- [Exercise description]:
Throughout the entries below, report every line where "width" is found.

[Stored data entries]
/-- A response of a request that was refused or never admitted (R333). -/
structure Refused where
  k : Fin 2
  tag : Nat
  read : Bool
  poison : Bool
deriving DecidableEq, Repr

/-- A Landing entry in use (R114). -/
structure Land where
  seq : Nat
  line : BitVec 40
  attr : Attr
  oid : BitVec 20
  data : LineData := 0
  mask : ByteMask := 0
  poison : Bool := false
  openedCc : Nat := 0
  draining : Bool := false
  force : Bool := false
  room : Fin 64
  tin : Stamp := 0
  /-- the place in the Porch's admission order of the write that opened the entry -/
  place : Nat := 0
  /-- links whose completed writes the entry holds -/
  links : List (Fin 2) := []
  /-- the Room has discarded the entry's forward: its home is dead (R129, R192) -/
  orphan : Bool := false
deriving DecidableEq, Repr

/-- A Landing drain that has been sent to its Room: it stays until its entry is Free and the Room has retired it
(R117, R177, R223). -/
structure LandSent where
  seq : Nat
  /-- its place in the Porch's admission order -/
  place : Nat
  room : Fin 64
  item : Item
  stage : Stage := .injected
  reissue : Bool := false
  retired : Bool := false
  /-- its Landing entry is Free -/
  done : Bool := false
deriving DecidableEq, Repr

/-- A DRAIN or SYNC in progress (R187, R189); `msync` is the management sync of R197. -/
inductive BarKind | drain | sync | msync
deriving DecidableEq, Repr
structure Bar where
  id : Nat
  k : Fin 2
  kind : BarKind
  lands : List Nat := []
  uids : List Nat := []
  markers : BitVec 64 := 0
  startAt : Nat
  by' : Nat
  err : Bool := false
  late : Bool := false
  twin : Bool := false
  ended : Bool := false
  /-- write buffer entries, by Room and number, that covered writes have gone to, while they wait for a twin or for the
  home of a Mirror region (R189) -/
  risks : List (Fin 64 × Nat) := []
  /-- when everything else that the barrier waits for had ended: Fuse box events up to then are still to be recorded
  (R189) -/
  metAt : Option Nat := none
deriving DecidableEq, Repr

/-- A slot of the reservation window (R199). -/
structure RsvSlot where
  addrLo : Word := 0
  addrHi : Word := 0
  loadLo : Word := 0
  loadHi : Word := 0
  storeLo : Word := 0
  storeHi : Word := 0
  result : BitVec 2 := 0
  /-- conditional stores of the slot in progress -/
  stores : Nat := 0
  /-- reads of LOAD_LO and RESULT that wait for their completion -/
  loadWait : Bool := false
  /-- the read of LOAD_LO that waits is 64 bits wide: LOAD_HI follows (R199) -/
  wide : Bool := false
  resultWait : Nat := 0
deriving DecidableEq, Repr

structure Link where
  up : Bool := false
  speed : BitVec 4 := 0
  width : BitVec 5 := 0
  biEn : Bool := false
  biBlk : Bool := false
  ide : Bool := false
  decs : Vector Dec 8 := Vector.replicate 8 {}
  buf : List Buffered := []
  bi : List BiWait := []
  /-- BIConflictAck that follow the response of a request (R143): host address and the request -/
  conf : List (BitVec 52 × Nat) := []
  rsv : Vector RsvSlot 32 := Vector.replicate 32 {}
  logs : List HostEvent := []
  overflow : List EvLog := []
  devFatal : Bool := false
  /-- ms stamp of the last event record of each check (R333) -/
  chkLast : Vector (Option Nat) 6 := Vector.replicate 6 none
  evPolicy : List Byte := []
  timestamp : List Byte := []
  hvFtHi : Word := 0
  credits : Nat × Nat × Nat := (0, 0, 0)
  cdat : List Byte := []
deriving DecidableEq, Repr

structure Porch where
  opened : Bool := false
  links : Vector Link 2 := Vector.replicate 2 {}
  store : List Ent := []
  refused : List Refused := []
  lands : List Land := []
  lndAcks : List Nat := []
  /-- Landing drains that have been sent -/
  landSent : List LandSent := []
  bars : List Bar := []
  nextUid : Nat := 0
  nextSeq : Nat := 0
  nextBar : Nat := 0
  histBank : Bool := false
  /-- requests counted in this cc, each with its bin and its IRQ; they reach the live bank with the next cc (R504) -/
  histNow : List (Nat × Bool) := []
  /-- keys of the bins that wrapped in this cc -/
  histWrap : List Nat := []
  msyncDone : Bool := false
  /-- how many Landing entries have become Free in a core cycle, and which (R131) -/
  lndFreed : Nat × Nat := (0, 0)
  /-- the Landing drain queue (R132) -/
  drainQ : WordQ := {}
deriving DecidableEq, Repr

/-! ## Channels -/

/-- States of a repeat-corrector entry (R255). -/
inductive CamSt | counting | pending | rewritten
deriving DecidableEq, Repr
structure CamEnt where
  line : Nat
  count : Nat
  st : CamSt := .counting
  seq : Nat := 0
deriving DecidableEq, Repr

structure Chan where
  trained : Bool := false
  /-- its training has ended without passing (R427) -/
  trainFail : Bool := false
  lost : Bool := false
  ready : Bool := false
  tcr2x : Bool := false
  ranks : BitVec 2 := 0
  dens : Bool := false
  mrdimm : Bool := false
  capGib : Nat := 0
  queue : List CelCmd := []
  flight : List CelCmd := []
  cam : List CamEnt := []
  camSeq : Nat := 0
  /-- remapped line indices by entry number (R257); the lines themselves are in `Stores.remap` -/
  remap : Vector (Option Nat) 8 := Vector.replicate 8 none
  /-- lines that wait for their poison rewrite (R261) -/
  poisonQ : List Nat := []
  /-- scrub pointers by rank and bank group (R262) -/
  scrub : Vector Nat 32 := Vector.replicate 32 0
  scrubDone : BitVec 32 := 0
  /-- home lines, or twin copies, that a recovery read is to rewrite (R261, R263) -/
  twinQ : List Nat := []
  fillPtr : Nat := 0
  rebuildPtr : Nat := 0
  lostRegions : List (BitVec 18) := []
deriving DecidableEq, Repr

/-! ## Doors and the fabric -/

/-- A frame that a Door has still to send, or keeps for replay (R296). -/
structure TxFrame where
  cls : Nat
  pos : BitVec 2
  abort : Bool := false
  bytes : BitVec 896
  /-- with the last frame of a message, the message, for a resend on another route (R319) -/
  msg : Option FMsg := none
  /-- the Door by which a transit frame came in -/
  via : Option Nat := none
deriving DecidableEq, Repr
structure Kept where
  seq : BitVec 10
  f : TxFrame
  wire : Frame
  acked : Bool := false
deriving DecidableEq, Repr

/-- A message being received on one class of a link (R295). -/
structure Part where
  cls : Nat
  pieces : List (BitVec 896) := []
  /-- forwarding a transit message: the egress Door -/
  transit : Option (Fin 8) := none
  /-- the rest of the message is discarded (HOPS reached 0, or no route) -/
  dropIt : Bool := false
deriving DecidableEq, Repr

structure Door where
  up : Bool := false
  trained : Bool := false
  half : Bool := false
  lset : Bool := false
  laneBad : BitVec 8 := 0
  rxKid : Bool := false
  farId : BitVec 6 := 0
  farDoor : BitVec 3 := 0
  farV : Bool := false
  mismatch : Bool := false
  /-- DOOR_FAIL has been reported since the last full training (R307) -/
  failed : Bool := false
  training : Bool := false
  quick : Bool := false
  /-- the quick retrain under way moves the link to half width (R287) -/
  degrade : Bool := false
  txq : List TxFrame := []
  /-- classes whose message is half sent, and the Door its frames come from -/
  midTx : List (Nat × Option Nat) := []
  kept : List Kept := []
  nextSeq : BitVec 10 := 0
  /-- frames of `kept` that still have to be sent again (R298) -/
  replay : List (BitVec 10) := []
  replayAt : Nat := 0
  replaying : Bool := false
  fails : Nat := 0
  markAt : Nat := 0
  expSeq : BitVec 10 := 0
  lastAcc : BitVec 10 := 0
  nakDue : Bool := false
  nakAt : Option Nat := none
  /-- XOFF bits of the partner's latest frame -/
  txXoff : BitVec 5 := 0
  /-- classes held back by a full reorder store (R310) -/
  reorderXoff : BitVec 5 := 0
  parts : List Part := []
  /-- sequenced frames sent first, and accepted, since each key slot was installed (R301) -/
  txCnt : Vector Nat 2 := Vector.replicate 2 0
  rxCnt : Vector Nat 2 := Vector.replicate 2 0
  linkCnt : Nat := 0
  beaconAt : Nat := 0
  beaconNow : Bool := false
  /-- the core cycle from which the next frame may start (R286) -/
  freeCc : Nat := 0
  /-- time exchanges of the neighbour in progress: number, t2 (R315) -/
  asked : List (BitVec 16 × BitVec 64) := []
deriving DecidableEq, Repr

- [Answer section]:
  width : BitVec 5 := 0
  /-- the quick retrain under way moves the link to half width (R287) -/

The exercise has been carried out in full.